По правде сказать, в тот вечер Феррер почти не обратил внимания на этот рассказ — слишком уж заинтересовала его эта Виктория; мог ли он вообразить, что через неделю она поселится в его квартире?! Скажи ему кто-нибудь об этом, он пришел бы в восторг, хотя притом наверняка испытал бы и некоторое беспокойство. Но скажи ему кто-нибудь, что из трех человек, собравшихся у него этим вечером, все трое, и он в том числе, исчезнут, каждый на свой манер, еще до конца месяца, он бы обеспокоился еще сильнее.

6

В тот день, когда судно пересекает Полярный круг, на борту обычно устраивается праздник. Феррера предупредили об этом намеками и шуточками, не сулившими ничего хорошего, но вынуждавшими их объект заранее смириться с неизбежной церемонией посвящения. Однако он пренебрег этой угрозой, посчитав, что сей ритуал проводится только на экваторе, в тропиках, и оказался неправ: такое событие отмечают в равной мере и на севере.

Вот почему в то знаменательное утро троица переодетых чертями матросов с гиканьем ворвалась в его каюту и, завязав жертве глаза, поволокла ее через весь корабль в спортзал, увешанный, по случаю торжества, черными драпировками. Там с него сняли повязку, и он узрел Нептуна, сидящего в центре, на возвышении, со свитой, куда входили капитан и несколько офицеров. Морской царь (его роль исполнял старший стюард) был обряжен в корону, мантию и ласты для ныряния; в руке он держал трезубец, а рядом сидела любительница грызть ногти, изображавшая Амфитриду. Бог морей, грозно вращая глазами, приказал Ферреру простереться у его ног, повторить за ним какие-то дурацкие заклинания, измерить спортзал двойным дециметром, достать зубами связку ключей из миски с кетчупом и проделать еще энное количество глупостей. Пока Феррер исполнял все это, ему казалось, что Нептун шепотом собачится с Амфитридой. Затем капитан разразился короткой приветственной речью и вручил Ферреру диплом о переходе Полярного круга.

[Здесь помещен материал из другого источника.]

/-! ### The end of a run -/

/-- Every input but a Pause and a single-step request leaves a Running machine Running without a request: a Reset starts it so. -/
theorem applyInput_running {s : State} (running : s.running = true) (noRequest : s.stepReq = false) {x : HostInput}
    (noPause : x ≠ .pause) (noStep : x ≠ .stepRequest) :
    (applyInput s x).running = true ∧ (applyInput s x).stepReq = false := by
  cases x with
  | pause => exact absurd rfl noPause
  | stepRequest => exact absurd rfl noStep
  | reset => exact ⟨rfl, rfl⟩
  | resume => exact ⟨rfl, noRequest⟩
  | keyDown | overlayToggle => exact ⟨running, noRequest⟩
  | load image =>
    obtain ⟨_, _, e⟩ | ⟨_, _, e⟩ | ⟨_, e⟩ := s.load_cases image <;>
      simp [applyInput, e, running, noRequest]

/-- Inputs without a Pause or a single-step request leave a Running machine Running without a request. -/
theorem foldl_running {s : State} (running : s.running = true) (noRequest : s.stepReq = false) {l : List HostInput}
    (noPause : .pause ∉ l) (noStep : .stepRequest ∉ l) :
    (l.foldl applyInput s).running = true ∧ (l.foldl applyInput s).stepReq = false := by
  induction l generalizing s with
  | nil => exact ⟨running, noRequest⟩
  | cons x l ih =>
    simp only [List.mem_cons, not_or] at noPause noStep
    obtain ⟨running', noRequest'⟩ := applyInput_running running noRequest (Ne.symm noPause.1) (Ne.symm noStep.1)
    exact ih running' noRequest' noPause.2 noStep.2

/-- A Running machine without a request, whose interval holds neither a Pause nor a request, starts its tick so (R122). -/
theorem deliver_running {s : State} (running : s.running = true) (noRequest : s.stepReq = false)
    (noEnd : ¬ ∃ l rest, s.inputs = l :: rest ∧ (.pause ∈ l ∨ .stepRequest ∈ l)) :
    s.deliver.running = true ∧ s.deliver.stepReq = false := by
  obtain ⟨_, delivered⟩ | ⟨l, rest, inputs, delivered⟩ := s.deliver_cases
  · rw [delivered]
    exact ⟨running, noRequest⟩
  · rw [delivered]
    exact foldl_running (s := s.setInputs rest) running noRequest (fun h => noEnd ⟨l, rest, inputs, .inl h⟩)
      (fun h => noEnd ⟨l, rest, inputs, .inr h⟩)

/-- A machine that waits in place: Running, without host inputs, at a jump to itself or at an FX0A that meets no key. -/
structure Idle (i : Instr) (s : State) : Prop where
  running : s.running = true
  noRequest : s.stepReq = false
  noInputs : s.inputs = []
  inMemory : s.pc.toNat ≤ 4094
  decodes : decodeWord s.fetchWord = some i
  waits : (∃ nnn : Addr12, i = .jp nnn ∧ nnn.toNat = s.pc.toNat) ∨ ((∃ x, i = .ldVxK x) ∧ ∀ k, s.key k = false)

/-- The instruction of a machine that waits in place leaves the state as it is. -/
theorem Idle.exec_eq {i : Instr} {s : State} (h : Idle i s) : exec i s.endInterval = .next s.endInterval := by
  obtain ⟨nnn, rfl, target⟩ | ⟨⟨x, rfl⟩, noKey⟩ := h.waits
  · have here : addrOperand nnn = s.pc := BitVec.eq_of_toNat_eq ((addrOperand_toNat nnn).trans target)
    rw [exec_jp, here]
    rfl
  · exact exec_ldVxK_of_not_found x (State.firstKey_eq_none noKey)
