-- ==== Sys2Proof/Decode.lean ====
section
/-! DEFINITION. Decode.lean: the decoder of 30_encoding.md rule R57, total on all 128 control words, the encoder of
rule R60's control words, and the reading of an opcode-table word. -/

namespace Sys2Proof

/-- Why a control word names no operation (30_encoding.md rule R58). -/
inductive Reject where
  /-- op = 101, 110 or 111: ILLEGAL_OP in every instance. -/
  | illegalOp
  /-- op = 000 with rm = 010 to 111: UNSUPPORTED_RM. -/
  | unsupportedRm
  deriving DecidableEq, Repr

/-- What the decoder answers for a control word. -/
inductive Decoded where
  | instr (i : Instr)
  | reject (r : Reject)
  deriving DecidableEq, Repr

/-- `ctl[2:0]` (30_encoding.md rule R49). -/
def opField (c : Ctl) : Code3 := c.extractLsb' 0 3

/-- `ctl[5:3]` (30_encoding.md rule R49). -/
def rmField (c : Ctl) : Code3 := c.extractLsb' 3 3

/-- `ctl[6]` (30_encoding.md rule R49). -/
def satField (c : Ctl) : Bool := c.getLsbD 6

/-- The decoding procedure of 30_encoding.md rule R57. The check EXPLICIT_J = 0 of an adapter operation is made where the
operation runs (`onExplicitInstance`), since it depends on the instance and not on the word. -/
def decode (c : Ctl) : Decoded :=
  match (opField c).toNat with
  | 0 =>
    match (rmField c).toNat with
    | 0 => .instr (.roundRne (satField c))
    | 1 => .instr (.roundTrunc (satField c))
    | _ => .reject .unsupportedRm
  | 1 => .instr .toF64
  | 2 => .instr .canon
  | 3 => .instr .jExpand
  | 4 => .instr .jDrop
  | _ => .reject .illegalOp

/-- `{sat, rm, op}`, the control word with these fields (30_encoding.md rule R49). -/
def ctlOf (sat : Bool) (rm op : Code3) : Ctl := BitVec.ofBool sat ++ rm ++ op

/-- The control word of an operation, its ignored fields 0 (30_encoding.md rules R50, R51 and R60). -/
def encode (i : Instr) : Ctl :=
  match i with
  | .roundRne sat => ctlOf sat 0 0
  | .roundTrunc sat => ctlOf sat 1 0
  | .toF64 => ctlOf false 0 1
  | .canon => ctlOf false 0 2
  | .jExpand => ctlOf false 0 3
  | .jDrop => ctlOf false 0 4

/-- The `op` field of an operation (30_encoding.md rule R50). -/
def Instr.op (i : Instr) : Code3 := opField (encode i)

/-- The operation the decoder reads from an opcode-table word. A request has one length (30_encoding.md rule R48) and its
control word 7 bits, so a number of more bits is no control word; `nbits` says nothing more. -/
def decodeTableWord (nbits w : Nat) : Option Instr :=
  if w < 2 ^ nbits ∧ w < 2 ^ 7 then
    match decode (BitVec.ofNat 7 w) with
    | .instr i => some i
    | .reject _ => none
  else none

end Sys2Proof
end

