-- ==== Sys2Proof/Machine/Adapter.lean ====
section
/-! DEFINITION. Machine/Adapter.lean: the explicit-J-bit adapter (41_jbit_adapter.md): CANON, J_EXPAND and J_DROP. -/

namespace Sys2Proof.Machine

/-- `canon(v)` of 41_jbit_adapter.md rule R90, on the fields of an explicit value. -/
def canonForm (p : Params) (x : Enc) : Enc :=
  if x.e = p.eOnes then x
  else if x.m = 0 then { s := x.s, e := 0, m := 0 }
  else if x.e = 0 then (if jBit p x then { x with e := 1 } else x)
  else
    let lz := p.M - bitlen x.m
    let d := min lz (x.e - 1)
    let m2 := slice (x.m <<< d) 0 p.M
    { s := x.s, e := if m2.testBit (p.M - 1) then x.e - d else 0, m := m2 }

/-- `j_insert(r) = {s, e, J, f}` of 41_jbit_adapter.md rule R93: J = 1 exactly for 1 ≤ e ≤ 2^E - 2. -/
def jInsert (p : Params) (x : Enc) : Enc :=
  { s := x.s, e := x.e, m := (if 1 ≤ x.e ∧ x.e ≤ 2 ^ p.E - 2 then 2 ^ p.F else 0) + x.m }

/-- `j_drop(v)` of 41_jbit_adapter.md rule R95. -/
def jRemove (p : Params) (x : Enc) : Enc :=
  if x.e = p.eOnes then
    if x.m = 0 then { s := x.s, e := p.eOnes, m := 0 }
    else if slice x.m 0 p.F ≠ 0 then { s := x.s, e := p.eOnes, m := slice x.m 0 p.F }
    else Enc.ofCode p false p.nanCode
  else
    let c := canonForm p x
    { s := c.s, e := c.e, m := slice c.m 0 p.F }

/-- CANON (41_jbit_adapter.md rule R89): `y <- zext_64(canon(v)); grs <- 000; err <- 0`. -/
def execCanon (s : State) : Host.Outcome State Fault Refusal :=
  onExplicitInstance s fun p =>
    s.respond (explicitWord p (canonForm p (explicitFields p (operandW p Instr.canon.op s.a)))) 0

/-- J_EXPAND (41_jbit_adapter.md rule R92): `y <- zext_64(j_insert(v)); grs <- 000; err <- 0`. -/
def execJExpand (s : State) : Host.Outcome State Fault Refusal :=
  onExplicitInstance s fun p =>
    s.respond (explicitWord p (jInsert p (implicitFields p (operandWI p s.a)))) 0

/-- J_DROP (41_jbit_adapter.md rule R94): `y <- zext_64(j_drop(v)); grs <- 000; err <- 0`. -/
def execJDrop (s : State) : Host.Outcome State Fault Refusal :=
  onExplicitInstance s fun p =>
    s.respond (implicitWord p (jRemove p (explicitFields p (operandW p Instr.jDrop.op s.a)))) 0

end Sys2Proof.Machine
end

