/-- 41_jbit_adapter.md rule R96; the value kept is the sign and the magnitude. The canonical encodings of the image clause
are those whose exponent field is not all ones (assumption 13, DEDUCED). -/
def Obligations.AdapterRoundTrips : Prop :=
  ∀ p : Params, p.legal = true → p.explicitJ = true →
    (∀ r : Enc, r.Fits p.E p.F → jRemove p (jInsert p r) = r) ∧
    (∀ x : Enc, x.Fits p.E p.M → x.e ≠ p.eOnes →
      (jRemove p x).s = x.s ∧ (valueImpl p (jRemove p x)).val = (valueExpl p x).val ∧
        jInsert p (jRemove p x) = canonForm p x) ∧
    (∀ x : Enc, x.e = p.eOnes → x.m = 0 → jInsert p (jRemove p x) = x) ∧
    (∀ r r' : Enc, r.Fits p.E p.F → r'.Fits p.E p.F → jInsert p r = jInsert p r' → r = r') ∧
    (∀ x : Enc, x.Fits p.E p.M → x.e ≠ p.eOnes →
      (CanonicalJ p x ↔ ∃ r : Enc, r.Fits p.E p.F ∧ jInsert p r = x))

/-- 41_jbit_adapter.md rule R97: CANON, J_EXPAND and J_DROP keep the sign and the exact value of every finite operand, a
subnormal one too, whatever SUB_AS_ZERO is; SUB_AS_ZERO changes nothing; grs = 000, and neither error of ROUND is raised.
In an instance with W = 65 the operand's sign is a free value in CANON and J_DROP (assumption 2, DESIGN CHOICE) and the
sign of the result has no wire in CANON and J_EXPAND (assumption 4, DEDUCED). -/
def Obligations.AdapterNeitherRoundsNorFlushes : Prop :=
  (∀ (i : Instr) (s : State), i.needsExplicitJ = true → s.params.legal = true →
    ∃ t, exec i s = .next t ∧ t.grs = 0 ∧ t.err ≠ 3 ∧ t.err ≠ 4 ∧
      (s.params.kind = .ieee → ∀ z, ∃ u,
        exec i { s with params := { s.params with subAsZero := z } } = .next u ∧
        u.y = t.y ∧ u.err = t.err ∧ u.grs = t.grs)) ∧
  ∀ s : State, s.params.legal = true → s.params.explicitJ = true →
    (∀ x, x = explicitFields s.params (operandW s.params 2 s.a) → x.e ≠ s.params.eOnes →
      ∃ c : Enc, exec .canon s = .next (s.respond (explicitWord s.params c) 0) ∧ c.Fits s.params.E s.params.M ∧
        c.s = x.s ∧ (valueExpl s.params c).val = (valueExpl s.params x).val) ∧
    (∀ r, r = implicitFields s.params (operandWI s.params s.a) → r.e ≠ s.params.eOnes →
      ∃ c : Enc, exec .jExpand s = .next (s.respond (explicitWord s.params c) 0) ∧ c.Fits s.params.E s.params.M ∧
        c.s = r.s ∧ (valueExpl s.params c).val = (valueImpl s.params r).val) ∧
    (∀ x, x = explicitFields s.params (operandW s.params 4 s.a) → x.e ≠ s.params.eOnes →
      ∃ r : Enc, exec .jDrop s = .next (s.respond (implicitWord s.params r) 0) ∧ r.Fits s.params.E s.params.F ∧
        r.s = x.s ∧ (valueImpl s.params r).val = (valueExpl s.params x).val)
end

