-- ==== Sys2Proof/Laws/Format.lean ====
section
/-! SUPPORT. Laws/Format.lean: bounds of a legal instance, and packing and splitting of packed values. -/

namespace Sys2Proof

/-- The conditions of 00_scope.md rule R11 that hold of every legal instance. -/
theorem Params.legal_bounds {p : Params} (h : p.legal = true) : 2 ≤ p.E ∧ p.E ≤ 11 ∧ 1 ≤ p.F ∧ p.F ≤ 52 := by
  simp only [Params.legal, Bool.and_eq_true, decide_eq_true_eq] at h
  omega

theorem Params.legal_e4m3 {p : Params} (h : p.legal = true) (hk : p.kind = .e4m3) : p = Params.e4m3 := by
  obtain ⟨E, M, j, z, k⟩ := p
  simp only [Params.legal, Bool.and_eq_true, decide_eq_true_eq] at h hk
  subst hk
  simp_all [Params.e4m3]

theorem Params.legal_e5m2 {p : Params} (h : p.legal = true) (hk : p.kind = .e5m2) : p = Params.e5m2 := by
  obtain ⟨E, M, j, z, k⟩ := p
  simp only [Params.legal, Bool.and_eq_true, decide_eq_true_eq] at h hk
  subst hk
  simp_all [Params.e5m2]

/-- An explicit instance has KIND = IEEE (00_scope.md rule R11). -/
theorem Params.ieee_of_explicitJ {p : Params} (h : p.legal = true) (hj : p.explicitJ = true) : p.kind = .ieee := by
  cases hk : p.kind with
  | ieee => rfl
  | e4m3 => simp [Params.legal_e4m3 h hk, Params.e4m3] at hj
  | e5m2 => simp [Params.legal_e5m2 h hk, Params.e5m2] at hj

theorem Params.F_of_implicit {p : Params} (hj : p.explicitJ = false) : p.F = p.M := by simp [Params.F, hj]

theorem Params.M_of_explicit {p : Params} (h : p.legal = true) (hj : p.explicitJ = true) : p.M = p.F + 1 := by
  have := p.legal_bounds h
  simp only [Params.F, hj, if_true] at *
  omega

theorem Params.eOnes_ge {p : Params} (h : p.legal = true) : 3 ≤ p.eOnes := by
  have h2 : 2 ^ 2 ≤ 2 ^ p.E := Nat.pow_le_pow_right (by decide) (p.legal_bounds h).1
  simp only [Params.eOnes]
  omega

theorem Params.eOnes_succ (p : Params) : p.eOnes + 1 = 2 ^ p.E := by
  have := Nat.two_pow_pos p.E
  simp only [Params.eOnes]
  omega

namespace Machine

theorem slice_lt (v lo width : Nat) : slice v lo width < 2 ^ width := Nat.mod_lt _ (Nat.two_pow_pos _)

@[simp] theorem slice_zero_lo (v width : Nat) : slice v 0 width = v % 2 ^ width := by simp [slice]

/-- The split of a packed value has fields in range. -/
theorem unpack_fits (ew mw v : Nat) : (unpack ew mw v).Fits ew mw := ⟨slice_lt _ _ _, slice_lt _ _ _⟩

theorem ofCode_fits (p : Params) (s : Bool) (c : Nat) : (Enc.ofCode p s c).Fits p.E p.F :=
  ⟨slice_lt _ _ _, slice_lt _ _ _⟩

/-- A packed value is below `2^(1 + ew + mw)`. -/
theorem pack_lt {ew mw : Nat} {x : Enc} (h : x.Fits ew mw) : pack ew mw x < 2 ^ (1 + ew + mw) := by
  obtain ⟨he, hm⟩ := h
  have h1 : x.e * 2 ^ mw + x.m < 2 ^ (ew + mw) := by
    rw [Nat.pow_add]
    calc x.e * 2 ^ mw + x.m < (x.e + 1) * 2 ^ mw := by rw [Nat.add_mul]; omega
      _ ≤ 2 ^ ew * 2 ^ mw := Nat.mul_le_mul_right _ he
  have h2 : x.s.toNat ≤ 1 := by cases x.s <;> decide
  have h3 : x.s.toNat * 2 ^ (ew + mw) ≤ 1 * 2 ^ (ew + mw) := Nat.mul_le_mul_right _ h2
  rw [show 1 + ew + mw = (ew + mw) + 1 by omega, Nat.pow_succ]
  simp only [pack]
  omega

/-- Splitting a packed value gives its fields back (00_scope.md rule R16). -/
theorem unpack_pack {ew mw : Nat} {x : Enc} (h : x.Fits ew mw) : unpack ew mw (pack ew mw x) = x := by
  obtain ⟨he, hm⟩ := h
  have h1 : x.e * 2 ^ mw + x.m < 2 ^ (ew + mw) := by
    rw [Nat.pow_add]
    calc x.e * 2 ^ mw + x.m < (x.e + 1) * 2 ^ mw := by rw [Nat.add_mul]; omega
      _ ≤ 2 ^ ew * 2 ^ mw := Nat.mul_le_mul_right _ he
  obtain ⟨s, e, m⟩ := x
  simp only [unpack, pack, slice, Enc.mk.injEq] at *
  have hp : s.toNat * 2 ^ (ew + mw) + e * 2 ^ mw + m = m + 2 ^ mw * (e + 2 ^ ew * s.toNat) := by
    rw [Nat.pow_add]; ring
  refine ⟨?_, ?_, ?_⟩
  · rw [Nat.testBit_eq_decide_div_mod_eq, Nat.add_assoc, Nat.add_comm, Nat.add_mul_div_right _ _ (Nat.two_pow_pos _),
      Nat.div_eq_of_lt h1]
    cases s <;> rfl
  · rw [hp, Nat.add_mul_div_left _ _ (Nat.two_pow_pos _), Nat.div_eq_of_lt hm, Nat.zero_add, Nat.add_mul_mod_self_left,
      Nat.mod_eq_of_lt he]
  · rw [hp, Nat.pow_zero, Nat.div_one, Nat.add_mul_mod_self_left, Nat.mod_eq_of_lt hm]

/-- Packing the fields of a number gives the number back, where it has no further bits. -/
theorem pack_unpack {ew mw v : Nat} (h : v < 2 ^ (1 + ew + mw)) : pack ew mw (unpack ew mw v) = v := by
  simp only [pack, unpack, slice, Nat.pow_zero, Nat.div_one]
  have h1 : (v.testBit (ew + mw)).toNat = v / 2 ^ mw / 2 ^ ew := by
    rw [Nat.div_div_eq_div_mul, ← Nat.pow_add, Nat.add_comm mw ew]
    have hlt : v / 2 ^ (ew + mw) < 2 := by
      rw [Nat.div_lt_iff_lt_mul (Nat.two_pow_pos _)]
      rw [show 1 + ew + mw = (ew + mw) + 1 by omega, Nat.pow_succ] at h
      omega
    rw [Nat.testBit_eq_decide_div_mod_eq]
    generalize v / 2 ^ (ew + mw) = q at *
    interval_cases q <;> rfl
  rw [h1, Nat.pow_add]
  have h2 := Nat.div_add_mod (v / 2 ^ mw) (2 ^ ew)
  have h3 := Nat.div_add_mod v (2 ^ mw)
  calc v / 2 ^ mw / 2 ^ ew * (2 ^ ew * 2 ^ mw) + v / 2 ^ mw % 2 ^ ew * 2 ^ mw + v % 2 ^ mw
      = (2 ^ ew * (v / 2 ^ mw / 2 ^ ew) + v / 2 ^ mw % 2 ^ ew) * 2 ^ mw + v % 2 ^ mw := by ring
    _ = v := by rw [h2, Nat.mul_comm, h3]

/-- The code of the encoding of a code below `2^(E+F)` is the code. -/
theorem code_ofCode {p : Params} {s : Bool} {c : Nat} (h : c < 2 ^ (p.E + p.F)) : (Enc.ofCode p s c).code p = c := by
  have hd : c / 2 ^ p.F < 2 ^ p.E := by
    rw [Nat.div_lt_iff_lt_mul (Nat.two_pow_pos _), ← Nat.pow_add]
    exact h
  simp only [Enc.code, Enc.ofCode, slice, Nat.pow_zero, Nat.div_one, Nat.mod_eq_of_lt hd]
  rw [Nat.mul_comm]
  exact Nat.div_add_mod c _

/-- An encoding is that of its code. -/
theorem ofCode_code {p : Params} {x : Enc} (h : x.Fits p.E p.F) : Enc.ofCode p x.s (x.code p) = x := by
  obtain ⟨he, hm⟩ := h
  obtain ⟨s, e, m⟩ := x
  simp only [Enc.ofCode, Enc.code, slice, Nat.pow_zero, Nat.div_one, Enc.mk.injEq, true_and] at *
  rw [Nat.add_comm, Nat.add_mul_div_right _ _ (Nat.two_pow_pos _), Nat.div_eq_of_lt hm, Nat.zero_add,
    Nat.mod_eq_of_lt he, Nat.add_mul_mod_self_right, Nat.mod_eq_of_lt hm]
  exact ⟨rfl, rfl⟩

end Machine
end Sys2Proof
end

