-- ==== Sys2Proof/Tests/Slice0.lean ====
section
/-! SUPPORT. Tests/Slice0.lean: smoke tests of the checks, words written out from 30_encoding.md, vectors of
95_test_vectors.md (named by their ids), and for each statement with hypotheses a witness that meets them. -/

set_option Elab.async false

namespace Sys2Proof.Tests

open Sys2Proof.Machine

/-- The ports of an instance with a request on them. -/
def ports (p : Params) (ctl : Ctl) (a : Word) : State :=
  { params := p, ctl := ctl, a := a, y := 0, err := 0, grs := 0 }

/-- The outcome is a next state with these outputs. -/
def answers (o : Host.Outcome State Fault Refusal) (y : Word) (err grs : Code3) : Bool :=
  match o with
  | .next t => decide (t.y = y ∧ t.err = err ∧ t.grs = grs)
  | .fault _ => false
  | .refused _ => false

/-- The outcome is the refusal of an instance that does not exist. -/
def refusesInstance (o : Host.Outcome State Fault Refusal) : Bool :=
  match o with
  | .next _ => false
  | .fault _ => false
  | .refused r => decide (r = .noInstance)

/-- Instances of 95_test_vectors.md. -/
def fp16z : Params := { Params.fp16 with subAsZero := true }
def e2m1 : Params := { E := 2, M := 1, explicitJ := false, subAsZero := false, kind := .ieee }
def x16 : Params := { E := 5, M := 11, explicitJ := true, subAsZero := false, kind := .ieee }
def x16z : Params := { x16 with subAsZero := true }

/-! ## Checks: each refuses an ill-formed term -/

theorem test_legal_named_formats : (Params.fp16.legal && Params.fp32.legal && Params.fp64.legal && Params.bf16.legal &&
    Params.tf32.legal && Params.e4m3.legal && Params.e5m2.legal && x16.legal && x16z.legal && e2m1.legal) = true := by decide
theorem test_legal_refuses_narrow_exponent : { Params.fp16 with E := 1 }.legal = false := by decide
theorem test_legal_refuses_wide_exponent : { Params.fp16 with E := 12 }.legal = false := by decide
theorem test_legal_refuses_no_fraction : { x16 with M := 1 }.legal = false := by decide
theorem test_legal_refuses_wide_fraction : { Params.fp64 with M := 53 }.legal = false := by decide
theorem test_legal_refuses_flushing_e4m3 : { Params.e4m3 with subAsZero := true }.legal = false := by decide
theorem test_legal_refuses_wide_e5m2 : { Params.e5m2 with M := 3 }.legal = false := by decide
theorem test_wellFormed_refuses_canon_in_fp16 : Instr.canon.wellFormedIn .fp16 = false := by decide
theorem test_wellFormed_refuses_illegal_instance :
    Instr.toF64.wellFormedIn { Params.fp16 with E := 1 } = false := by decide
theorem test_wellFormed_accepts_canon_in_x16 : Instr.canon.wellFormedIn x16 = true := by decide
theorem test_step_refuses_illegal_instance :
    refusesInstance (step (ports { Params.fp16 with E := 1 } 0 0)) = true := by decide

Вскоре после означенного перехода в море появились первые айсберги. Их видели издалека, только издалека: корабли не слишком-то любят приближаться к этим ледяным горам. Иногда встречались айсберги-одиночки, а иногда и целые армады недвижных гигантов; некоторые из них были идеально гладкие, блестящие, другие — корявые, почерневшие или желтые от моренных наносов. Своими контурами они напоминали то зверей, то геометрические фигуры, а размерами были сравнимы то с Вандомской площадью, а то и с Марсовым полем. Но все-таки они выглядели куда скромнее и дряхлее своих антарктических собратьев, которые величественно плывут по морю ровными сверкающими громадами. Эти же были какие-то угловатые, бесформенные, перекошенные, словно непрерывно вертелись туда-сюда в дурном сне.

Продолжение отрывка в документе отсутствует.